As described above, we disagree with the reviewer statement that “to use respiratory quotients with DOC it must be assumed that DOC uptake is equivalent to CO2 (DIC) release”, because a fraction of the DOC consumed by a microbial cell is not oxidized to DIC, but instead allocated into biomass (reviewed in Russel and Cook, 1995). When respiratory quotients were mentioned in the previous version, they referred to primary producer metabolism, not bacterial consumption. We rephrased this section to avoid any confusion (subsection “Ebullition causes O2 loss from coral reef”).
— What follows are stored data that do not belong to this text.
-- ==== Sys2Proof/Tests/Slice0.lean ====
section
/-! SUPPORT. The model's own tests. Expected values come from the spec: the encodings of 30_encoding.md and the vectors of
95_test_vectors.md, named in each test's comment. The second half shows, for every statement with hypotheses, a state and
operands that meet them together. -/

namespace Sys2Proof.Tests

open Sys2Proof.Machine

/-! ### WellFormed: one ill-formed word's fields for each check of R84 -/

theorem test_legal_refuses_rsvd : (Cmd32.mk 1 0 0x41).legal = false := by decide

theorem test_legal_refuses_reserved_op : (Cmd32.mk 0 0 0x05).legal = false := by decide

theorem test_legal_refuses_imm8 : (Cmd32.mk 0 1 0x00).legal = false := by decide

theorem test_legal_takes_crc_byte_imm8 : (Cmd32.mk 0 0xFF 0x02).legal = true := by decide

/-! ### Decoding: each command's word written out bit by bit from R80 and R83 -/

theorem test_decode_nop : decode 0b00000000000000000000000000000000#32 = some .nop := by decide

theorem test_decode_crcInit : decode 0b00000000000000000000000000000001#32 = some .crcInit := by decide

theorem test_decode_crcByte : decode 0b00000000000000001000000100000010#32 = some (.crcByte 0x81) := by decide

theorem test_decode_crcBuf : decode 0b00000000000000000000000000000011#32 = some .crcBuf := by decide

theorem test_decode_size : decode 0b00000000000000000000000000010000#32 = some .size := by decide

theorem test_decode_pack : decode 0b00000000000000000000000000010001#32 = some .pack := by decide

theorem test_decode_zlib : decode 0b00000000000000000000000000100000#32 = some .zlib := by decide

theorem test_decode_chunk : decode 0b00000000000000000000000000110000#32 = some .chunk := by decide

theorem test_decode_ihdr : decode 0b00000000000000000000000000110001#32 = some .ihdr := by decide

theorem test_decode_idat : decode 0b00000000000000000000000000110010#32 = some .idat := by decide

theorem test_decode_iend : decode 0b00000000000000000000000000110011#32 = some .iend := by decide

theorem test_decode_sig : decode 0b00000000000000000000000001000000#32 = some .sig := by decide

theorem test_decode_encode : decode 0b00000000000000000000000001000001#32 = some .encode := by decide

/-- V-SYS-2 to V-SYS-6: reserved words. -/
theorem test_decode_refuses :
    decode 0x00000100 = none ∧ decode 0x00000005 = none ∧ decode 0x00010041 = none ∧ decode 0x000000FF = none ∧
      decode 0x00000141 = none := by decide

/-- R89: the words of two pseudo-instructions. -/
theorem test_encode : encode (.crcByte 0x49) = 0x00004902 ∧ encode .encode = 0x00000041 := by decide

theorem test_decodeTableWord :
    decodeTableWord 32 0x4902 = some (.crcByte 0x49) ∧ decodeTableWord 8 0x41 = some .encode ∧
      decodeTableWord 64 0x41 = none := by decide

/-! ### One command on a small state -/

/-- STORED mode, the bytes `bs` at 0x1000 as the SRC range, and a DST window of 256 bytes at 0x2000. -/
def stage (bs : Bytes) : State :=
  { State.reset with
    zmode := 1, srcAddr := 0x1000, srcLen := BitVec.ofNat 32 bs.length, dstAddr := 0x2000, dstCap := 0x100
    mem := Memory.store [] 0x1000 bs }

/-- A platform whose memory port cannot reach address `a`. -/
def holeAt (a : Nat) : Platform :=
  { regBase := 0x400000
    regions := [{ lo := 0, size := a, readable := true, writable := true }] ++
      [{ lo := a + 1, size := 2 ^ 32 - 1 - a, readable := true, writable := true }] }

/-- The state after a command. -/
def after (i : Instr) (s : State) : State :=
  match exec i s with
  | .next t => t
  | .fault _ => s
  | .refused _ => s

/-- The first `n` bytes of the DST window. -/
def window (s : State) (n : Nat) : Bytes := s.mem.bytes s.dstAddr.toNat n

/-- V-SYS-1, run as the first command after reset. -/
theorem test_first_command : step (State.reset.withFetchWord 32 0x00000000) = .next { State.reset with done := true } := rfl

/-- V-SYS-1: NOP clears an earlier ERRCODE. -/
theorem test_nop : (after .nop { State.reset with errcode := .overflow }).statusWord = 0x00000002 := by decide +kernel

/-- V-SYS-4, as an accepted word. -/
theorem test_illegal_command :
    step (State.reset.withFetchWord 32 0x00010041) = .next { State.reset with
      cur := 0x00010041, done := true, errcode := .illegalCmd } := rfl

/-- R104's example. -/
theorem test_crcInit : (after .crcInit { State.reset with crcState := 0x12345678 }).crcState = 0xFFFFFFFF := by decide +kernel

/-- V-CRC-10: the second CRC_BYTE of the sequence. -/
theorem test_crcByte :
    (after (.crcByte 0x45) { State.reset with crcState := 0x22FDE946 }).crcState = 0x992BAC53 := by decide +kernel

/-- V-CRC-15. -/
theorem test_crcByte_ff : (after (.crcByte 0xFF) State.reset).crcValue = 0xFF000000 := by decide +kernel

/-- V-CRC-3: "123456789". -/
theorem test_crcBuf :
    (after .crcBuf (stage [0x31, 0x32, 0x33, 0x34, 0x35, 0x36, 0x37, 0x38, 0x39])).crcValue = 0xCBF43926 := by decide +kernel

/-- V-CRC-14: a bus error keeps the fold of the bytes before it. -/
theorem test_crcBuf_bus_error :
    let t := after .crcBuf { stage [0x61, 0x62, 0x63] with platform := holeAt 0x1001 }
    t.statusWord = 0x00000502 ∧ t.errAddr = 0x00001001 ∧ t.crcState = 0x174841BC ∧ t.outLen = 0 := by decide +kernel

/-- The SIZE table: N = 13 and N = 0xFFFFFFFF. -/
theorem test_size :
    (after .size { State.reset with srcLen := 13 }).width = 3 ∧
      (after .size { State.reset with srcLen := 0xFFFFFFFF }).width = 37838 := by decide +kernel

/-- V-PACK-1 in PMODE 0: the row boundary and the latch. -/
theorem test_pack_latch :
    let t := after .pack { stage [1, 2, 3, 4, 5, 6, 7] with width := 2 }
    window t 14 = [0, 1, 2, 3, 4, 5, 6, 0, 7, 0, 0, 0, 0, 0] ∧ t.outLen = 14 ∧ t.statusWord = 0x0000000A := by decide +kernel

/-- V-PACK-2 in PMODE 1: the setting pixel is zero too. -/
theorem test_pack_whole :
    let t := after .pack { stage [0xA1, 0xA2, 0xA3, 0xA4] with width := 2, pmode := 1 }
    window t 14 = [0, 0xA1, 0xA2, 0xA3, 0, 0, 0, 0, 0, 0, 0, 0, 0, 0] ∧ t.xhst = true := by decide +kernel

/-- V-Z-2. -/
theorem test_zlib :
    let t := after .zlib (stage [0x00, 0x0A, 0x14, 0x1E])
    window t 15 = [0x78, 0x01, 0x01, 0x04, 0x00, 0xFB, 0xFF, 0x00, 0x0A, 0x14, 0x1E, 0x00, 0x68, 0x00, 0x3D] ∧
      t.outLen = 15 := by decide +kernel

/-- V-Z-6. -/
theorem test_zlib_illegal_cfg : (after .zlib { stage [] with zmode := 2 }).statusWord = 0x00000202 := by decide +kernel

/-- V-Z-7: a fixed-Huffman block. -/
theorem test_inflate_fixed :
    inflate [0x63, 0xE0, 0x12, 0x91, 0x03, 0x00] = some [0x00, 0x0A, 0x14, 0x1E] := by decide +kernel

/-- R142's second value, "Wikipedia". -/
theorem test_adler32 :
    adler32 [0x57, 0x69, 0x6B, 0x69, 0x70, 0x65, 0x64, 0x69, 0x61] = 0x11E60398 := by decide +kernel

/-- V-CH-1. -/
theorem test_chunk :
    let t := after .chunk { stage [1, 2, 3] with tag := 0x61626364 }
    window t 15 = [0, 0, 0, 3, 0x61, 0x62, 0x63, 0x64, 1, 2, 3, 0x35, 0xBA, 0x02, 0xB8] ∧ t.crcState = 0xCA45FD47 := by decide +kernel

/-- V-CH-12: ranges that overlap by one byte, and ranges that touch. -/
theorem test_chunk_overlap :
    (after .chunk { stage [1, 2, 3] with dstAddr := 0x1002 }).statusWord = 0x00000402 ∧
      (after .chunk { stage [1, 2, 3] with dstAddr := 0x1003 }).statusWord = 0x00000002 := by decide +kernel

/-- V-CH-5. -/
theorem test_ihdr :
    let t := after .ihdr { stage [] with width := 2 }
    window t 25 = [0, 0, 0, 0x0D, 0x49, 0x48, 0x44, 0x52, 0, 0, 0, 2, 0, 0, 0, 2, 8, 2, 0, 0, 0, 0xFD, 0xD4, 0x9A, 0x73] ∧
      t.crcState = 0x022B658C := by decide +kernel

/-- V-CH-11. -/
theorem test_ihdr_overflow :
    let t := after .ihdr { stage [] with dstCap := 24, crcState := 5 }
    t.statusWord = 0x00000702 ∧ t.crcState = 5 := by decide +kernel

/-- V-CH-7. -/
theorem test_idat :
    let t := after .idat { stage [0x0A, 0x14, 0x1E] with width := 1, xhst := true }
    window t 27 = [0, 0, 0, 0x0F, 0x49, 0x44, 0x41, 0x54, 0x78, 0x01, 0x01, 0x04, 0x00, 0xFB, 0xFF, 0x00] ++
        [0x0A, 0x14, 0x1E, 0x00, 0x68, 0x00, 0x3D, 0xE8, 0x0C, 0xBB, 0x83] ∧
      t.outLen = 27 ∧ t.xhst = false ∧ t.crcState = 0x17F3447C := by decide +kernel

/-- V-CH-8. -/
theorem test_idat_empty :
    let t := after .idat (stage [1, 2, 3])
    window t 23 = [0, 0, 0, 0x0B, 0x49, 0x44, 0x41, 0x54, 0x78, 0x01, 0x01, 0x00, 0x00, 0xFF, 0xFF, 0x00, 0x00, 0x00] ++
        [0x01, 0x89, 0xD6, 0xAE, 0x5F] ∧ t.crcState = 0x762951A0 := by decide +kernel

/-- V-CH-10. -/
theorem test_iend :
    let t := after .iend (stage [])
    window t 12 = [0, 0, 0, 0, 0x49, 0x45, 0x4E, 0x44, 0xAE, 0x42, 0x60, 0x82] ∧ t.crcValue = 0xAE426082 := by decide +kernel

/-- V-SIG-1: the window may end at 2^32. -/
theorem test_sig :
    let t := after .sig { stage [] with dstAddr := 0xFFFFFFF8, dstCap := 8 }
    window t 8 = [0x89, 0x50, 0x4E, 0x47, 0x0D, 0x0A, 0x1A, 0x0A] ∧ t.statusWord = 0x00000002 := by decide +kernel

/-- V-SIG-1: and not past it. -/
theorem test_sig_range :
    (after .sig { stage [] with dstAddr := 0xFFFFFFF8, dstCap := 9 }).statusWord = 0x00000302 := by decide +kernel

/-- V-ENC-3: the Adler-32, the two last CRCs and the IEND chunk, and the registers. -/
theorem test_encode_file :
    let t := after .encode (stage [0xA1, 0xA2, 0xA3, 0xA4])
    (window t 82).drop 62 = [0x1D, 0x3C, 0x02, 0x8B, 0x05, 0x7B, 0x85, 0xBD] ++
        [0, 0, 0, 0, 0x49, 0x45, 0x4E, 0x44, 0xAE, 0x42, 0x60, 0x82] ∧
      t.outLen = 82 ∧ t.width = 2 ∧ t.xhst = true := by decide +kernel

/-- V-ENC-9: BUS_WR at its address, and OVERFLOW before it. -/
theorem test_encode_bus_write :
    let s := { stage [0x0A, 0x14, 0x1E] with platform := holeAt 0x2010 }
    (after .encode s).statusWord = 0x00000802 ∧ (after .encode s).errAddr = 0x00002010 ∧
      (after .encode { s with dstCap := 71 }).statusWord = 0x00000702 := by decide +kernel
The interpretation that an increasing part of the organic carbon consumed by bacteria is not fully oxidized is supported by the decoupling between organic carbon and oxygen consumption (Figure 2), and the higher biomass accumulated per cell (Figure 3).
4) Bacterial community structure
The bacterial community structure is not discussed. How it diverges across sampled environments is challenging to ascertain in Figure 1. I don't find any information on what the bacterial community looked like within the various incubation experiments.
The bacterial community composition results are discussed in subsection “Bacterial overflow metabolism in algae-dominated reef” and subsection “Overflow metabolism predicts a shift in ecosystem biomass allocation”. We also include the data as source data for Figure 1 in this version of the manuscript.
Thus I can't evaluate whether the incubation results are a function of, e.g., incubating a community adapted to one particular environment in a way that would bias the experimental outcomes. While there is a mention about changing community structure with regards to the incubations (Discussion), there is not data in the supplement regarding the community in these experiments, nor would I expect changing genetic composition over the course of experiments lasting hours to days (again, a question for transcriptomics?). This makes it hard to interpret what is happening in the experiments where change in biomass is evaluated. Are changes in biomass due primarily to a single clade? Are certain larger types of bacteria being selected for, or are particular bacteria growing larger while others do not? Is this an expected result based on where those bacteria normally are environmentally successful?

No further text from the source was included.